Tapi ada beberapa perusahaan media yang memberikan tunjangan kesehatan kepada para kontributor.

Kontributor yang tidak mendapat tunjangan atau jaminan kesehatan harus rela mengeluarkan biaya sendiri untuk berobat.

Selain mengeluarkan biaya sendiri, mereka dipastikan tidak mendapat upah akibat sakit karena tidak mengirim berita.

Meskipun haknya berbeda, kontributor memiliki kewajiban yang sama dengan wartawan yang berstatus karyawan kontrak atau karyawan tetap.

Kontributor bisa mengabarkan informasi sedetail mungkin.

Perusahaan sering tidak peduli bagaimana jerih upaya untuk mendapat berita.

Entah menerjang badai, mengorbakan nyawa, atau tindakan beresiko lainnya.

Bagi perusahaan, pembaca butuh berita sedetail mungkin.

Aku yakin Udin sudah memahami resiko yang akan dihadapinya.

Tapi dia tetap menulis kritis terhadap pemerintah yang masih dibawah rezim Orde Baru (Orba).

Menjadi wartawan berbeda dengan menjalani profesi lain.

Memang saat ini sudah banyak kampus yang membuka Fakultas Ilmu Komunikasi atau Jurusan Jurnalistik.

Tapi hanya segelintir alumni Ilmu Komunikasi atau Jurusan Jurnalistik yang bersedia menjadi wartawan.
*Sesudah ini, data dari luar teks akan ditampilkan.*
/-! ### setOvr -/

@[simp] theorem Live.setOvr_active (l : Live) (q : Patch) (o : OverrideState) :
    (l.setOvr q o).active = l.active := rfl
@[simp] theorem Live.setOvr_rx (l : Live) (q : Patch) (o : OverrideState) :
    (l.setOvr q o).rx = l.rx := rfl
@[simp] theorem Live.setOvr_fla (l : Live) (q : Patch) (o : OverrideState) :
    (l.setOvr q o).fla = l.fla := rfl
@[simp] theorem Live.setOvr_rings (l : Live) (q : Patch) (o : OverrideState) :
    (l.setOvr q o).rings = l.rings := rfl
@[simp] theorem Live.setOvr_tx (l : Live) (q : Patch) (o : OverrideState) :
    (l.setOvr q o).tx = l.tx := rfl
@[simp] theorem Live.setOvr_ovr (l : Live) (q : Patch) (o : OverrideState) :
    (l.setOvr q o).ovr = put l.ovr q o := rfl
@[simp] theorem Live.setOvr_lamps (l : Live) (q : Patch) (o : OverrideState) :
    (l.setOvr q o).lamps = l.lamps := rfl
@[simp] theorem Live.setOvr_guestHolder (l : Live) (q : Patch) (o : OverrideState) :
    (l.setOvr q o).guestHolder = l.guestHolder := rfl
@[simp] theorem Live.setOvr_guestQueue (l : Live) (q : Patch) (o : OverrideState) :
    (l.setOvr q o).guestQueue = l.guestQueue := rfl
@[simp] theorem Live.setOvr_gen (l : Live) (q : Patch) (o : OverrideState) :
    (l.setOvr q o).gen = l.gen := rfl
@[simp] theorem Live.setOvr_switch (l : Live) (q : Patch) (o : OverrideState) :
    (l.setOvr q o).switch = l.switch := rfl
@[simp] theorem Live.setOvr_exc (l : Live) (q : Patch) (o : OverrideState) :
    (l.setOvr q o).exc = l.exc := rfl
@[simp] theorem Live.setOvr_acc (l : Live) (q : Patch) (o : OverrideState) :
    (l.setOvr q o).acc = l.acc := rfl
@[simp] theorem Live.setOvr_queue (l : Live) (q : Patch) (o : OverrideState) :
    (l.setOvr q o).queue = l.queue := rfl
@[simp] theorem Live.setOvr_raised (l : Live) (q : Patch) (o : OverrideState) :
    (l.setOvr q o).raised = l.raised := rfl

/-! ### setLamp -/

@[simp] theorem Live.setLamp_active (l : Live) (p : Port) (b : Bool) :
    (l.setLamp p b).active = l.active := rfl
@[simp] theorem Live.setLamp_rx (l : Live) (p : Port) (b : Bool) :
    (l.setLamp p b).rx = l.rx := rfl
@[simp] theorem Live.setLamp_fla (l : Live) (p : Port) (b : Bool) :
    (l.setLamp p b).fla = l.fla := rfl
@[simp] theorem Live.setLamp_rings (l : Live) (p : Port) (b : Bool) :
    (l.setLamp p b).rings = l.rings := rfl
@[simp] theorem Live.setLamp_tx (l : Live) (p : Port) (b : Bool) :
    (l.setLamp p b).tx = l.tx := rfl
@[simp] theorem Live.setLamp_ovr (l : Live) (p : Port) (b : Bool) :
    (l.setLamp p b).ovr = l.ovr := rfl
@[simp] theorem Live.setLamp_lamps (l : Live) (p : Port) (b : Bool) :
    (l.setLamp p b).lamps = put l.lamps p b := rfl
@[simp] theorem Live.setLamp_guestHolder (l : Live) (p : Port) (b : Bool) :
    (l.setLamp p b).guestHolder = l.guestHolder := rfl
@[simp] theorem Live.setLamp_guestQueue (l : Live) (p : Port) (b : Bool) :
    (l.setLamp p b).guestQueue = l.guestQueue := rfl
@[simp] theorem Live.setLamp_gen (l : Live) (p : Port) (b : Bool) :
    (l.setLamp p b).gen = l.gen := rfl
@[simp] theorem Live.setLamp_switch (l : Live) (p : Port) (b : Bool) :
    (l.setLamp p b).switch = l.switch := rfl
@[simp] theorem Live.setLamp_exc (l : Live) (p : Port) (b : Bool) :
    (l.setLamp p b).exc = l.exc := rfl
@[simp] theorem Live.setLamp_acc (l : Live) (p : Port) (b : Bool) :
    (l.setLamp p b).acc = l.acc := rfl
@[simp] theorem Live.setLamp_queue (l : Live) (p : Port) (b : Bool) :
    (l.setLamp p b).queue = l.queue := rfl
@[simp] theorem Live.setLamp_raised (l : Live) (p : Port) (b : Bool) :
    (l.setLamp p b).raised = l.raised := rfl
Aku sudah sering bertemu dengan mahasiswa magang menjadi wartawan.

Rata-rata mereka tidak mau menjadi wartawan setelah lulus nanti.

Mereka seakan sudah kapok terjun di dunia wartawan selama sebulan sampai tiga bulan.

Mereka memilih menekuni profesi lain yang resikonya lebih kecil dan gajinya besar.

Aku sering berpikir pemilik perusahaan media yang mempekerjakan wartawan sebagai kontributor apa tidak pernah menjadi kontributor.

Asumsiku seperti itu.

Pengusaha media tersebut tidak pernah menjadi kontributor.

Atau pengusaha memiliki pandangan lain.

Karena pernah menjadi kontributor, pengusaha ingin wartawannya menjadi kontributor dulu sebelum diangkat menjadi karyawan tetap.

Tapi kadang sebaliknya.

Banyak kontributor yang tidak mau diangkat menjadi karyawan tetap.

Hanya karena hobi jurnalistik, mereka rela menjadi wartawan.

Biasanya kontributor seperti ini tidak menjadikan hasil dari wartawan sebagai sumber pemasukan utama.

Mereka sudah memiliki sumber pemasukan lain yang lebih besar.

Wartawan hanya untuk mengisi waktu luang dan menyalurkan hobi.

Perusahaan media termasuk model perusahaan unik.

Dalam UU 13/2003 tentang Ketenagakerjaan diatur soal serikat pekerja/buruh.

Tapi hanya beberapa perusahaan media yang mengizinkan karyawan atau wartawannya membentuk serikat pekerja.

Karena tidak ada serikat pekerja/buruh, perusahaan menentukan besaran gaji sendiri.

Padahal seharusnya pekerja/buruh diajak berkomunikasi untuk menentukan besaran buruh.

Karena tidak adanya serikat pekerja/buruh inilah kontributor sering menjadi korban arogansi perusahaan.

Selain besaran upah, kontributor juga kesulitan berkomunikasi dengan perusahaan.

Biasanya komunikasi hanya melalui redaktur atau bidang lainnya.

Jadi keputusan yang keluar sering bukan dari perusahaan, tapi insiatif redaktur atau bidang lainnya.

Sebagaimana tentara, mati dalam bertugas adalah kehormatan bagi wartawan.

Tapi aku yakin tidak ada wartawan yang ingin mati dalam bertugas.

Makanya ada slogan tidak ada berita seharga nyawa.

Artinya wartawan harus hati-hati mencari, mengolah, dan mewartakan berita.

Aku hanya berharap kasus Udin tidak terulang lagi.